■ Data for this exercise ■
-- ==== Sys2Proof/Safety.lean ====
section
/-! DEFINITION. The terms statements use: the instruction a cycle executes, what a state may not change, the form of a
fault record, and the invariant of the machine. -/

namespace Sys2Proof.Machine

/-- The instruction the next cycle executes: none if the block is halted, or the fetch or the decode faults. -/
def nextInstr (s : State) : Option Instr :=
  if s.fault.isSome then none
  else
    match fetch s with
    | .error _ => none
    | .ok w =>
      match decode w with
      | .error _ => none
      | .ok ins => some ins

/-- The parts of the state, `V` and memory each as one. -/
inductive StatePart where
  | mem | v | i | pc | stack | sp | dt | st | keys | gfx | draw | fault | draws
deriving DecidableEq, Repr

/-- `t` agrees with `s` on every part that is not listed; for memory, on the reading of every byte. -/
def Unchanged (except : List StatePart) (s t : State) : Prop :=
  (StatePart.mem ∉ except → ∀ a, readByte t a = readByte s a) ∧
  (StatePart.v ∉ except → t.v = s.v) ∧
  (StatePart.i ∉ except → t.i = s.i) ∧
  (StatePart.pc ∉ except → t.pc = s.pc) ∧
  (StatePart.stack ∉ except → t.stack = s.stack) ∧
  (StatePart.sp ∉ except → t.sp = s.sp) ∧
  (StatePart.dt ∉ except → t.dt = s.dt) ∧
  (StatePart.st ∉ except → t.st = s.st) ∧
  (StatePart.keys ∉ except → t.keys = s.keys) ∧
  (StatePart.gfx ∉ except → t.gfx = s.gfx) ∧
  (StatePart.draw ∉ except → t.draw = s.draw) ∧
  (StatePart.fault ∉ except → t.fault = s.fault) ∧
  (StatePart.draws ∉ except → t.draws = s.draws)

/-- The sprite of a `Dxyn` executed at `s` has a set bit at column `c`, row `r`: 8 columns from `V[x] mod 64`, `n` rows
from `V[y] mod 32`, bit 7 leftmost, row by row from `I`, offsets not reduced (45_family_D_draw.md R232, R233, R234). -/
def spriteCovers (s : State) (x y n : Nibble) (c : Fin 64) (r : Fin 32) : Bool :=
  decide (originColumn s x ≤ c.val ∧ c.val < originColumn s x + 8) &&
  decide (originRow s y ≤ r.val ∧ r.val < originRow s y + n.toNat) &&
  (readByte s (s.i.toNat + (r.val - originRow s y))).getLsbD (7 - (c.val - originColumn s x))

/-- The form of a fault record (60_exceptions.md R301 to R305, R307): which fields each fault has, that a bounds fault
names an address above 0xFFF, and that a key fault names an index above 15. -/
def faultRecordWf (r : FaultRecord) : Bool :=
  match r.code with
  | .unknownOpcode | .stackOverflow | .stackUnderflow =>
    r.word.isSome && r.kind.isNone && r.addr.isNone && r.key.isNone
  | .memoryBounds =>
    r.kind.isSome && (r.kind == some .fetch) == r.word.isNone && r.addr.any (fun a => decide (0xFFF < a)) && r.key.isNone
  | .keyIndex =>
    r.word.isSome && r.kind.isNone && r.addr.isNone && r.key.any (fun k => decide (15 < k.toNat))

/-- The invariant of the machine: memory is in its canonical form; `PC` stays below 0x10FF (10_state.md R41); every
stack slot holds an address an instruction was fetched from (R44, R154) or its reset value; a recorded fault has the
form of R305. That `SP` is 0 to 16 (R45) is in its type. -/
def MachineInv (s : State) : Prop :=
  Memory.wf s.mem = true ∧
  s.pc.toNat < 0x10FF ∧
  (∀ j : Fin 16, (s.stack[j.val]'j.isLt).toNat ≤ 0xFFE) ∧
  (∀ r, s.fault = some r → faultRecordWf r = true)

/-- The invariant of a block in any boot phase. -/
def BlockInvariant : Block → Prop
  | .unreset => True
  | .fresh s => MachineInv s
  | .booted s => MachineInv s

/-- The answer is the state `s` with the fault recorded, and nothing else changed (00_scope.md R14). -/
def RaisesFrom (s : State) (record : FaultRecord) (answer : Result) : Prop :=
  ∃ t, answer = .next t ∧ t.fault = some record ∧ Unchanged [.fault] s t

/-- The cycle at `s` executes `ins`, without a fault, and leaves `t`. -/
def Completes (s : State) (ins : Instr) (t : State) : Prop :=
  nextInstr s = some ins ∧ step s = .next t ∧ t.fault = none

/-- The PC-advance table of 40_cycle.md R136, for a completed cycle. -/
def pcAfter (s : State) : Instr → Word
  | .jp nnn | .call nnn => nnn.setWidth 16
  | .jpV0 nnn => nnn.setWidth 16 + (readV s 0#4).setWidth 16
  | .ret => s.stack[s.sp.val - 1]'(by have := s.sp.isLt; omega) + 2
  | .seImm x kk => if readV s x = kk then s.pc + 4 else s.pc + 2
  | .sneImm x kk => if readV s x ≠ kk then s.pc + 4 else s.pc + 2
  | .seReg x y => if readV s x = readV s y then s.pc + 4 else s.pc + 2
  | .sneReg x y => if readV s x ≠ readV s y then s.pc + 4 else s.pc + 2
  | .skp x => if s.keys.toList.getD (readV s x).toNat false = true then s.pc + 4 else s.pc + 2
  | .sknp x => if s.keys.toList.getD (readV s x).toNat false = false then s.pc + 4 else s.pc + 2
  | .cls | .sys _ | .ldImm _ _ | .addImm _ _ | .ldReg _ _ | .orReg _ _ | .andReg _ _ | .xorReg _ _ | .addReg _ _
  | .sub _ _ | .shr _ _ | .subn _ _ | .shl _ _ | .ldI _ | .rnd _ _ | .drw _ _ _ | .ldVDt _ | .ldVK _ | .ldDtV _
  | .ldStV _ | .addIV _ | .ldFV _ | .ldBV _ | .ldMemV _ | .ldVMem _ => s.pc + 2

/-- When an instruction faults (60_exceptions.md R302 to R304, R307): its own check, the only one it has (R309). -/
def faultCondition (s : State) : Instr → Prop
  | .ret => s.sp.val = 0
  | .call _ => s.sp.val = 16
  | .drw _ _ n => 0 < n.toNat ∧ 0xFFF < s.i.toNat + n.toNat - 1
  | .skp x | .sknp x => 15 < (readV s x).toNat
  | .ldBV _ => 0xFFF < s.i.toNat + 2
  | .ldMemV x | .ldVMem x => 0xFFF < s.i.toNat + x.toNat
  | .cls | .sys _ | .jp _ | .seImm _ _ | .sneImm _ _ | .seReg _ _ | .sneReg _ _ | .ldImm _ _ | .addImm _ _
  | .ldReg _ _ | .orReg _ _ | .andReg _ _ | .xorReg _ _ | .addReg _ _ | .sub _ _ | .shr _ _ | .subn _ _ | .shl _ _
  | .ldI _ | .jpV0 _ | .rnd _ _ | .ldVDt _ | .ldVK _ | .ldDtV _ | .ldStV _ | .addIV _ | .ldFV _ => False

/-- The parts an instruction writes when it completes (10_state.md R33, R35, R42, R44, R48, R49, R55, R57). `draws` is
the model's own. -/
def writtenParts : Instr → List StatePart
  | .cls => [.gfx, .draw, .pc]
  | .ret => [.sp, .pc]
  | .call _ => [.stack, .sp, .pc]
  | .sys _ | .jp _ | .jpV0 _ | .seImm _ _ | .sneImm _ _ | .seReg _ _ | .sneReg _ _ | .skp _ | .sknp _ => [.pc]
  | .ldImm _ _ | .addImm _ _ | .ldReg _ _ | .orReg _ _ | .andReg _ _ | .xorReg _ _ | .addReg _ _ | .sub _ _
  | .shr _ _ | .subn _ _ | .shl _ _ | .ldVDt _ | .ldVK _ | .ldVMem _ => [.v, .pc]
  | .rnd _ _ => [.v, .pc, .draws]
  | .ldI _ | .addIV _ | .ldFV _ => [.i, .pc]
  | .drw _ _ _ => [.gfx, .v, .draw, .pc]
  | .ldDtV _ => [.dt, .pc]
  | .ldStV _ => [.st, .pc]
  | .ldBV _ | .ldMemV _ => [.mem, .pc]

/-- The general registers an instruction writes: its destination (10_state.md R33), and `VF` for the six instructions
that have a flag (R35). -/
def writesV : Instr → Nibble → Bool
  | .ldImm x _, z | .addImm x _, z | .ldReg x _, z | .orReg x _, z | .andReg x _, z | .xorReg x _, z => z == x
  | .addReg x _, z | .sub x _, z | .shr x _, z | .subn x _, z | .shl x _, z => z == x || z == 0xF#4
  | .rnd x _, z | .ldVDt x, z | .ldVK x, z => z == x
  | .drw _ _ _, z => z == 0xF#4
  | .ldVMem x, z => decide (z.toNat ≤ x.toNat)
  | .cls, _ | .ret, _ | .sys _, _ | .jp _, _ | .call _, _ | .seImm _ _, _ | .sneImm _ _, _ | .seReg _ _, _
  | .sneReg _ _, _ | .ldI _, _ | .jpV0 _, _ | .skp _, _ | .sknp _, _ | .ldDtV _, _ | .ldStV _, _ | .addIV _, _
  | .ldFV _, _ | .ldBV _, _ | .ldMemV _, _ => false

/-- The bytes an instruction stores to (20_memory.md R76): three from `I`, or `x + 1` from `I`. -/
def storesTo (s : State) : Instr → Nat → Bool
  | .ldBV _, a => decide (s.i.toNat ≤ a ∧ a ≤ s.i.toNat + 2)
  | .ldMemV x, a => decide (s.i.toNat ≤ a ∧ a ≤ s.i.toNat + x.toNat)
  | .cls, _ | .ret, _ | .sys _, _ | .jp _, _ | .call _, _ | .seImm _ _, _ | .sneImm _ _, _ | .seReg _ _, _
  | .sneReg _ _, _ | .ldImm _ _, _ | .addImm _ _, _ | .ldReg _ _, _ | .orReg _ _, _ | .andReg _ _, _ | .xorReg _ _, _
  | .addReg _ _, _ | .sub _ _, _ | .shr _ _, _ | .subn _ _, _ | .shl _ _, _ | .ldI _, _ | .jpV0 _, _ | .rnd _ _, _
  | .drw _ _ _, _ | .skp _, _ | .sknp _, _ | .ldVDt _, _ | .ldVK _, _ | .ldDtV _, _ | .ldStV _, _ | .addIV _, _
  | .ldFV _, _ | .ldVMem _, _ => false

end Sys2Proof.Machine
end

■ Exercise objective ■
Check each line above for the string "Bool" and return those that contain it.

■ Exercise solution ■
def spriteCovers (s : State) (x y n : Nibble) (c : Fin 64) (r : Fin 32) : Bool :=
def faultRecordWf (r : FaultRecord) : Bool :=
def writesV : Instr → Nibble → Bool
def storesTo (s : State) : Instr → Nat → Bool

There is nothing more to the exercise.